INTRODUCCIÓN
Con el propósito de encontrar metodologías dirigidas a evaluar los sistemas de producción, la sustentabilidad de los sistemas agroproductivos ha sido un tema muy debatido por el movimiento agroecológico mundial en las últimas décadas (Leyva-Galán, y Lores-Pérez, 2012; Sarandón y Flores, 2019; Flores y Sarandón, 2015). No obstante, la búsqueda del acercamiento hacia el desarrollo agrario sustentable presenta restricciones, inherentes a la propia multidimensionalidad del concepto (económicas, ecológicas y socioculturales).
Los sistemas sustentables podrían contribuir además, a superar algunas de las limitaciones relacionadas con el desarrollo rural, a partir de la apuesta por modelos agroalimentarios basados en la agroecología y la soberanía alimentaria.
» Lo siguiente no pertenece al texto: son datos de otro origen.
/-! ## latchRequest -/

@[simp] theorem State.latchRequest_req (q : Word) : (s.latchRequest q).req = q := rfl
@[simp] theorem State.latchRequest_argVal (q : Word) : (s.latchRequest q).argVal = s.argVal := rfl
@[simp] theorem State.latchRequest_argMac (q : Word) : (s.latchRequest q).argMac = s.argMac := rfl
@[simp] theorem State.latchRequest_ready (q : Word) : (s.latchRequest q).ready = false := rfl
@[simp] theorem State.latchRequest_halted (q : Word) : (s.latchRequest q).halted = s.halted := rfl
@[simp] theorem State.latchRequest_outcome (q : Word) : (s.latchRequest q).outcome = s.outcome := rfl
@[simp] theorem State.latchRequest_opst (q : Word) : (s.latchRequest q).opst = reqOp q := rfl
@[simp] theorem State.latchRequest_res (q : Word) : (s.latchRequest q).res = s.res := rfl
@[simp] theorem State.latchRequest_lastCmd (q : Word) : (s.latchRequest q).lastCmd = s.lastCmd := rfl
@[simp] theorem State.latchRequest_preImg (q : Word) : (s.latchRequest q).preImg = s.preImg := rfl
@[simp] theorem State.latchRequest_postImg (q : Word) : (s.latchRequest q).postImg = s.postImg := rfl
@[simp] theorem State.latchRequest_curOp (q : Word) : (s.latchRequest q).curOp = reqOp q := rfl
@[simp] theorem State.latchRequest_curOff (q : Word) : (s.latchRequest q).curOff = s.curOff := rfl
@[simp] theorem State.latchRequest_curIdx (q : Word) : (s.latchRequest q).curIdx = s.curIdx := rfl
@[simp] theorem State.latchRequest_curCmd (q : Word) : (s.latchRequest q).curCmd = s.curCmd := rfl
@[simp] theorem State.latchRequest_curAddr (q : Word) : (s.latchRequest q).curAddr = s.curAddr := rfl
@[simp] theorem State.latchRequest_curData (q : Word) : (s.latchRequest q).curData = s.curData := rfl
@[simp] theorem State.latchRequest_curVal (q : Word) : (s.latchRequest q).curVal = s.curVal := rfl
@[simp] theorem State.latchRequest_curMac (q : Word) : (s.latchRequest q).curMac = s.curMac := rfl
@[simp] theorem State.latchRequest_latchLo (q : Word) : (s.latchRequest q).latchLo = s.latchLo := rfl
@[simp] theorem State.latchRequest_seqst (q : Word) : (s.latchRequest q).seqst = s.seqst := rfl
@[simp] theorem State.latchRequest_cmdst (q : Word) : (s.latchRequest q).cmdst = s.cmdst := rfl
@[simp] theorem State.latchRequest_cell (q : Word) : (s.latchRequest q).cell = s.cell := rfl
@[simp] theorem State.latchRequest_half (q : Word) : (s.latchRequest q).half = s.half := rfl
@[simp] theorem State.latchRequest_toSeen (q : Word) : (s.latchRequest q).toSeen = s.toSeen := rfl
@[simp] theorem State.latchRequest_macReading (q : Word) : (s.latchRequest q).macReading = s.macReading := rfl
@[simp] theorem State.latchRequest_params (q : Word) : (s.latchRequest q).params = s.params := rfl
@[simp] theorem State.latchRequest_window (q : Word) : (s.latchRequest q).window = s.window := rfl
@[simp] theorem State.latchRequest_device (q : Word) : (s.latchRequest q).device = s.device := rfl
@[simp] theorem State.latchRequest_inputs (q : Word) : (s.latchRequest q).inputs = s.inputs := rfl
@[simp] theorem State.latchRequest_trace (q : Word) : (s.latchRequest q).trace = s.trace := rfl

/-! ## withArgs -/

@[simp] theorem State.withArgs_req : (s.withArgs).req = s.req := rfl
@[simp] theorem State.withArgs_argVal : (s.withArgs).argVal = s.argVal := rfl
@[simp] theorem State.withArgs_argMac : (s.withArgs).argMac = s.argMac := rfl
@[simp] theorem State.withArgs_ready : (s.withArgs).ready = s.ready := rfl
@[simp] theorem State.withArgs_halted : (s.withArgs).halted = s.halted := rfl
@[simp] theorem State.withArgs_outcome : (s.withArgs).outcome = s.outcome := rfl
@[simp] theorem State.withArgs_opst : (s.withArgs).opst = s.opst := rfl
@[simp] theorem State.withArgs_res : (s.withArgs).res = s.res := rfl
@[simp] theorem State.withArgs_lastCmd : (s.withArgs).lastCmd = s.lastCmd := rfl
@[simp] theorem State.withArgs_preImg : (s.withArgs).preImg = s.preImg := rfl
@[simp] theorem State.withArgs_postImg : (s.withArgs).postImg = s.postImg := rfl
@[simp] theorem State.withArgs_curOp : (s.withArgs).curOp = s.curOp := rfl
@[simp] theorem State.withArgs_curOff : (s.withArgs).curOff = s.curOff := rfl
@[simp] theorem State.withArgs_curIdx : (s.withArgs).curIdx = s.curIdx := rfl
@[simp] theorem State.withArgs_curCmd : (s.withArgs).curCmd = s.curCmd := rfl
@[simp] theorem State.withArgs_curAddr : (s.withArgs).curAddr = s.curAddr := rfl
@[simp] theorem State.withArgs_curData : (s.withArgs).curData = s.curData := rfl
@[simp] theorem State.withArgs_curVal : (s.withArgs).curVal = s.argVal := rfl
@[simp] theorem State.withArgs_curMac : (s.withArgs).curMac = s.argMac := rfl
@[simp] theorem State.withArgs_latchLo : (s.withArgs).latchLo = s.latchLo := rfl
@[simp] theorem State.withArgs_seqst : (s.withArgs).seqst = s.seqst := rfl
@[simp] theorem State.withArgs_cmdst : (s.withArgs).cmdst = s.cmdst := rfl
@[simp] theorem State.withArgs_cell : (s.withArgs).cell = s.cell := rfl
@[simp] theorem State.withArgs_half : (s.withArgs).half = s.half := rfl
@[simp] theorem State.withArgs_toSeen : (s.withArgs).toSeen = s.toSeen := rfl
@[simp] theorem State.withArgs_macReading : (s.withArgs).macReading = s.macReading := rfl
@[simp] theorem State.withArgs_params : (s.withArgs).params = s.params := rfl
@[simp] theorem State.withArgs_window : (s.withArgs).window = s.window := rfl
@[simp] theorem State.withArgs_device : (s.withArgs).device = s.device := rfl
@[simp] theorem State.withArgs_inputs : (s.withArgs).inputs = s.inputs := rfl
@[simp] theorem State.withArgs_trace : (s.withArgs).trace = s.trace := rfl

/-! ## copyFields -/

@[simp] theorem State.copyFields_req (f : Format) (q : Word) : (s.copyFields f q).req = s.req := rfl
@[simp] theorem State.copyFields_argVal (f : Format) (q : Word) : (s.copyFields f q).argVal = s.argVal := rfl
@[simp] theorem State.copyFields_argMac (f : Format) (q : Word) : (s.copyFields f q).argMac = s.argMac := rfl
@[simp] theorem State.copyFields_ready (f : Format) (q : Word) : (s.copyFields f q).ready = s.ready := rfl
@[simp] theorem State.copyFields_halted (f : Format) (q : Word) : (s.copyFields f q).halted = s.halted := rfl
@[simp] theorem State.copyFields_outcome (f : Format) (q : Word) : (s.copyFields f q).outcome = s.outcome := rfl
@[simp] theorem State.copyFields_opst (f : Format) (q : Word) : (s.copyFields f q).opst = s.opst := rfl
@[simp] theorem State.copyFields_res (f : Format) (q : Word) : (s.copyFields f q).res = s.res := rfl
@[simp] theorem State.copyFields_lastCmd (f : Format) (q : Word) : (s.copyFields f q).lastCmd = s.lastCmd := rfl
@[simp] theorem State.copyFields_preImg (f : Format) (q : Word) : (s.copyFields f q).preImg = s.preImg := rfl
@[simp] theorem State.copyFields_postImg (f : Format) (q : Word) : (s.copyFields f q).postImg = s.postImg := rfl
@[simp] theorem State.copyFields_curOp (f : Format) (q : Word) : (s.copyFields f q).curOp = s.curOp := rfl
@[simp] theorem State.copyFields_curOff (f : Format) (q : Word) : (s.copyFields f q).curOff = if f = .hr then reqOff q else s.curOff := rfl
@[simp] theorem State.copyFields_curIdx (f : Format) (q : Word) : (s.copyFields f q).curIdx = if f = .hm then reqIdx q else s.curIdx := rfl
@[simp] theorem State.copyFields_curCmd (f : Format) (q : Word) : (s.copyFields f q).curCmd = if f = .hs then reqCmd q else s.curCmd := rfl
@[simp] theorem State.copyFields_curAddr (f : Format) (q : Word) : (s.copyFields f q).curAddr = if f = .hs ∨ f = .hc then reqAddr q else s.curAddr := rfl
@[simp] theorem State.copyFields_curData (f : Format) (q : Word) : (s.copyFields f q).curData = if f = .hc then reqData q else s.curData := rfl
@[simp] theorem State.copyFields_curVal (f : Format) (q : Word) : (s.copyFields f q).curVal = s.curVal := rfl
@[simp] theorem State.copyFields_curMac (f : Format) (q : Word) : (s.copyFields f q).curMac = s.curMac := rfl
@[simp] theorem State.copyFields_latchLo (f : Format) (q : Word) : (s.copyFields f q).latchLo = s.latchLo := rfl
@[simp] theorem State.copyFields_seqst (f : Format) (q : Word) : (s.copyFields f q).seqst = s.seqst := rfl
@[simp] theorem State.copyFields_cmdst (f : Format) (q : Word) : (s.copyFields f q).cmdst = s.cmdst := rfl
@[simp] theorem State.copyFields_cell (f : Format) (q : Word) : (s.copyFields f q).cell = s.cell := rfl
@[simp] theorem State.copyFields_half (f : Format) (q : Word) : (s.copyFields f q).half = s.half := rfl
@[simp] theorem State.copyFields_toSeen (f : Format) (q : Word) : (s.copyFields f q).toSeen = s.toSeen := rfl
@[simp] theorem State.copyFields_macReading (f : Format) (q : Word) : (s.copyFields f q).macReading = s.macReading := rfl
@[simp] theorem State.copyFields_params (f : Format) (q : Word) : (s.copyFields f q).params = s.params := rfl
@[simp] theorem State.copyFields_window (f : Format) (q : Word) : (s.copyFields f q).window = s.window := rfl
@[simp] theorem State.copyFields_device (f : Format) (q : Word) : (s.copyFields f q).device = s.device := rfl
@[simp] theorem State.copyFields_inputs (f : Format) (q : Word) : (s.copyFields f q).inputs = s.inputs := rfl
@[simp] theorem State.copyFields_trace (f : Format) (q : Word) : (s.copyFields f q).trace = s.trace := rfl

/-! ## accept -/

@[simp] theorem State.accept_req (f : Format) (q : Word) : (s.accept f q).req = q := by simp [State.accept]
@[simp] theorem State.accept_argVal (f : Format) (q : Word) : (s.accept f q).argVal = s.argVal := by simp [State.accept]
@[simp] theorem State.accept_argMac (f : Format) (q : Word) : (s.accept f q).argMac = s.argMac := by simp [State.accept]
@[simp] theorem State.accept_ready (f : Format) (q : Word) : (s.accept f q).ready = false := by simp [State.accept]
@[simp] theorem State.accept_halted (f : Format) (q : Word) : (s.accept f q).halted = s.halted := by simp [State.accept]
@[simp] theorem State.accept_outcome (f : Format) (q : Word) : (s.accept f q).outcome = s.outcome := by simp [State.accept]
@[simp] theorem State.accept_opst (f : Format) (q : Word) : (s.accept f q).opst = reqOp q := by simp [State.accept]
@[simp] theorem State.accept_res (f : Format) (q : Word) : (s.accept f q).res = s.res := by simp [State.accept]
@[simp] theorem State.accept_lastCmd (f : Format) (q : Word) : (s.accept f q).lastCmd = s.lastCmd := by simp [State.accept]
@[simp] theorem State.accept_preImg (f : Format) (q : Word) : (s.accept f q).preImg = s.preImg := by simp [State.accept]
@[simp] theorem State.accept_postImg (f : Format) (q : Word) : (s.accept f q).postImg = s.postImg := by simp [State.accept]
@[simp] theorem State.accept_curOp (f : Format) (q : Word) : (s.accept f q).curOp = reqOp q := by simp [State.accept]
@[simp] theorem State.accept_curOff (f : Format) (q : Word) : (s.accept f q).curOff = if f = .hr then reqOff q else s.curOff := by simp [State.accept]
@[simp] theorem State.accept_curIdx (f : Format) (q : Word) : (s.accept f q).curIdx = if f = .hm then reqIdx q else s.curIdx := by simp [State.accept]
@[simp] theorem State.accept_curCmd (f : Format) (q : Word) : (s.accept f q).curCmd = if f = .hs then reqCmd q else s.curCmd := by simp [State.accept]
@[simp] theorem State.accept_curAddr (f : Format) (q : Word) : (s.accept f q).curAddr = if f = .hs ∨ f = .hc then reqAddr q else s.curAddr := by simp [State.accept]
@[simp] theorem State.accept_curData (f : Format) (q : Word) : (s.accept f q).curData = if f = .hc then reqData q else s.curData := by simp [State.accept]
@[simp] theorem State.accept_curVal (f : Format) (q : Word) : (s.accept f q).curVal = s.argVal := by simp [State.accept]
@[simp] theorem State.accept_curMac (f : Format) (q : Word) : (s.accept f q).curMac = s.argMac := by simp [State.accept]
@[simp] theorem State.accept_latchLo (f : Format) (q : Word) : (s.accept f q).latchLo = s.latchLo := by simp [State.accept]
@[simp] theorem State.accept_seqst (f : Format) (q : Word) : (s.accept f q).seqst = s.seqst := by simp [State.accept]
@[simp] theorem State.accept_cmdst (f : Format) (q : Word) : (s.accept f q).cmdst = s.cmdst := by simp [State.accept]
@[simp] theorem State.accept_cell (f : Format) (q : Word) : (s.accept f q).cell = s.cell := by simp [State.accept]
@[simp] theorem State.accept_half (f : Format) (q : Word) : (s.accept f q).half = false := by simp [State.accept]
@[simp] theorem State.accept_toSeen (f : Format) (q : Word) : (s.accept f q).toSeen = s.toSeen := by simp [State.accept]
@[simp] theorem State.accept_macReading (f : Format) (q : Word) : (s.accept f q).macReading = false := by simp [State.accept]
@[simp] theorem State.accept_params (f : Format) (q : Word) : (s.accept f q).params = s.params := by simp [State.accept]
@[simp] theorem State.accept_window (f : Format) (q : Word) : (s.accept f q).window = s.window := by simp [State.accept]
@[simp] theorem State.accept_device (f : Format) (q : Word) : (s.accept f q).device = s.device := by simp [State.accept]
@[simp] theorem State.accept_inputs (f : Format) (q : Word) : (s.accept f q).inputs = s.inputs := by simp [State.accept]
@[simp] theorem State.accept_trace (f : Format) (q : Word) : (s.accept f q).trace = s.trace := by simp [State.accept]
De acuerdo con las teorías de desarrollo, defendidas por Shejtman y Berdegué (2004) y Alburquerque-Tur (2016), el desarrollo sustentable (rural, local y territorial) es un proceso de transformación productiva e institucional en un espacio rural determinado, cuyo fin es reducir la pobreza rural, y en el que la transformación productiva permite articular, de manera competitiva y sustentable, la economía del territorio a mercados dinámicos.
A partir de lo anterior, el objetivo del presente trabajo fue reflexionar acerca de la importancia de la sustentabilidad de los sistemas agroproductivos y de su contribución al desarrollo local en Cuba, desde un enfoque económico, ecológico y sociocultural.
MATERIALES Y MÉTODOS
El presente estudio es de tipo exploratorio, analítico y descriptivo. Se consultó y analizó literatura especializada en sistemas sostenibles, agroecología y programas de desarrollo en contextos locales, con la intención de conocer acerca del estado de arte del objeto de estudio, y concretar definiciones y estrategias necesarias para implementar sistemas sustentables en el marco de los programas agropecuarios.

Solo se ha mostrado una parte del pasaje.